*Work to complete*. I would like every line of the records below that contains the word "split" copied.

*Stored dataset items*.
theorem checkTotals_flag (si : StreamInfo) (s : State) (f : Flag) : (checkTotals si s).flag f = true ↔
    s.flag f = true ∨ (f = .partial_ ∧ si.totalSamples ≠ 0 ∧ s.samplesOk ≠ si.totalSamples) := by
  by_cases short : si.totalSamples ≠ 0 ∧ s.samplesOk ≠ si.totalSamples
  · rw [checkTotals, if_pos short, State.setFlag_flag_iff]
    tauto
  · rw [checkTotals, if_neg short]
    tauto

theorem recordVerdict_flag (v : Verdict) (s : State) (f : Flag) : (recordVerdict v s).flag f = true ↔
    s.flag f = true ∨ (f = .hashErr ∧ v = .mismatch) := by
  by_cases bad : v = .mismatch
  · rw [recordVerdict, if_pos bad]
    refine (s.setFlag_flag_iff .hashErr f).trans ?_
    tauto
  · rw [recordVerdict, if_neg bad]
    tauto

/-- The verdict over a digest, given what the totals say (R379, R385). -/
def State.verdictFor (s : State) (si : StreamInfo) (digest : BitVec 128) : Verdict :=
  verdictOf (!(checkTotals si s).flag .partial_) si.md5 digest

/-- The final actions once the digest is known (R324). -/
def State.concluded (s : State) (si : StreamInfo) (digest : BitVec 128) : State :=
  enterDone (s.verdictFor si digest) (recordVerdict (s.verdictFor si digest) (checkTotals si s))

/-- The engine is final (R207). -/
def State.md5Closed (s : State) : State := { s with md5 := md5Finish s.md5 }

/-- The digest of everything absorbed (R207). -/
def State.finalDigest (s : State) : BitVec 128 := md5Digest (md5Absorb s.md5 (md5Padding s.md5.len))

theorem finishDecode_going {si : StreamInfo} (info : s.si = some si) (going : s.md5.done = false) :
    finishDecode s = .ok () (s.md5Closed.concluded si s.finalDigest) := by
  have known : readReg State.si s.md5Closed = .ok si s.md5Closed := readReg_some info
  rw [finishDecode, bind_ok (md5Final_going going), ← State.md5Closed, bind_ok known]
  rfl

section
variable (si : StreamInfo) (digest : BitVec 128)

theorem State.concluded_flag (f : Flag) : (s.concluded si digest).flag f = true ↔ s.flag f = true ∨
    (f = .partial_ ∧ si.totalSamples ≠ 0 ∧ s.samplesOk ≠ si.totalSamples) ∨
    (f = .hashErr ∧ s.verdictFor si digest = .mismatch) := by
  have recorded := recordVerdict_flag (s.verdictFor si digest) (checkTotals si s) f
  rw [checkTotals_flag, or_assoc] at recorded
  exact recorded

theorem State.concluded_report_mismatch (bad : s.verdictFor si digest = .mismatch) : (s.concluded si digest).report =
    s.report ++ [.exception 7 0 (s.brPos / 8), .final .mismatch s.framesOk s.samplesOk s.resyncs] := by
  rw [State.concluded, bad, recordVerdict, if_pos rfl, checkTotals]
  split <;> simp [enterDone, Exc.code, Exc.sub]

theorem State.concluded_report_good (good : s.verdictFor si digest ≠ .mismatch) : (s.concluded si digest).report =
    s.report ++ [.final (s.verdictFor si digest) s.framesOk s.samplesOk s.resyncs] := by
  rw [State.concluded, recordVerdict, if_neg good, checkTotals]
  split <;> rfl

theorem State.concluded_rest : { s.concluded si digest with
    verdict := s.verdict, status := s.status, report := s.report, dstate := s.dstate } = s := by
  unfold State.concluded checkTotals recordVerdict
  split <;> split <;> rfl

end

/-- The verdict (R385), for a decode that is partial (R379) or not. -/
theorem State.verdictFor_iff (s : State) (si : StreamInfo) (digest : BitVec 128) :
    let part := s.flag .partial_ = true ∨ (si.totalSamples ≠ 0 ∧ s.samplesOk ≠ si.totalSamples)
    (part ∨ si.md5 = 0#128 → s.verdictFor si digest = .notVerified) ∧
    (¬ part → si.md5 ≠ 0#128 → digest = si.md5 → s.verdictFor si digest = .match_) ∧
    (¬ part → si.md5 ≠ 0#128 → digest ≠ si.md5 → s.verdictFor si digest = .mismatch) := by
  intro part
  have partial_ : (checkTotals si s).flag .partial_ = true ↔ part := by
    rw [checkTotals_flag, eq_self_iff_true, true_and]
  rw [← partial_, State.verdictFor, verdictOf]
  cases (checkTotals si s).flag .partial_ <;> by_cases stored : si.md5 = 0#128 <;> simp +contextual [stored]

/-- The step that ends the decode (R314, R324). -/
theorem stepSynced_done {si : StreamInfo} (atEnd : s.brPos = 8 * s.input.length) (ended : s.inEof = true) (info : s.si = some si)
    (going : s.md5.done = false) : stepSynced s = .ok () (s.md5Closed.concluded si s.finalDigest) := by
  rw [stepSynced, look_bind, look_bind, look_bind, if_pos atEnd, if_pos ended]
  exact asIssued_ok (finishDecode_going info going)

/-- Settles O45: the final actions leave `State.concluded`, whose verdict is `State.verdictFor`. -/
theorem doneGivesTheVerdict : Obligations.DoneGivesTheVerdict := by
  unfold Obligations.DoneGivesTheVerdict
  rintro s si digest live mode state atEnd ended info going rfl
  intro part
  have run := decStep_answers live mode state (stepSynced_done atEnd ended info going)
  have within := (keeps_finishDecode s).reserved
  rw [finishDecode_going info going] at within
  have rest := s.md5Closed.concluded_rest si s.finalDigest
  obtain ⟨unverified, match_, mismatch⟩ := s.md5Closed.verdictFor_iff si s.finalDigest
  refine ⟨_, run, rfl, rfl, ?_, (congrArg State.pcmOut rest :), (congrArg State.brPos rest :), unverified, match_, mismatch, fun f => ?_,
    within, s.md5Closed.concluded_report_mismatch si s.finalDigest, s.md5Closed.concluded_report_good si s.finalDigest, ?_⟩
  · exact (congrArg (fun u => u.md5.digest) rest :)
  · refine (s.md5Closed.concluded_flag si s.finalDigest f).trans ⟨?_, ?_⟩
    · rintro (set | ⟨rfl, short⟩ | bad)
      exacts [.inl set, .inr (.inl ⟨rfl, .inr short⟩), .inr (.inr bad)]
    · rintro (set | ⟨rfl, set | short⟩ | bad)
      exacts [.inl set, .inl set, .inr (.inl ⟨rfl, short⟩), .inr (.inr bad)]
  · exact (congrArg (fun u => { u with md5 := s.md5, reply := s.reply }) rest :)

*Answer below*.
  split <;> simp [enterDone, Exc.code, Exc.sub]
  split <;> rfl
  split <;> split <;> rfl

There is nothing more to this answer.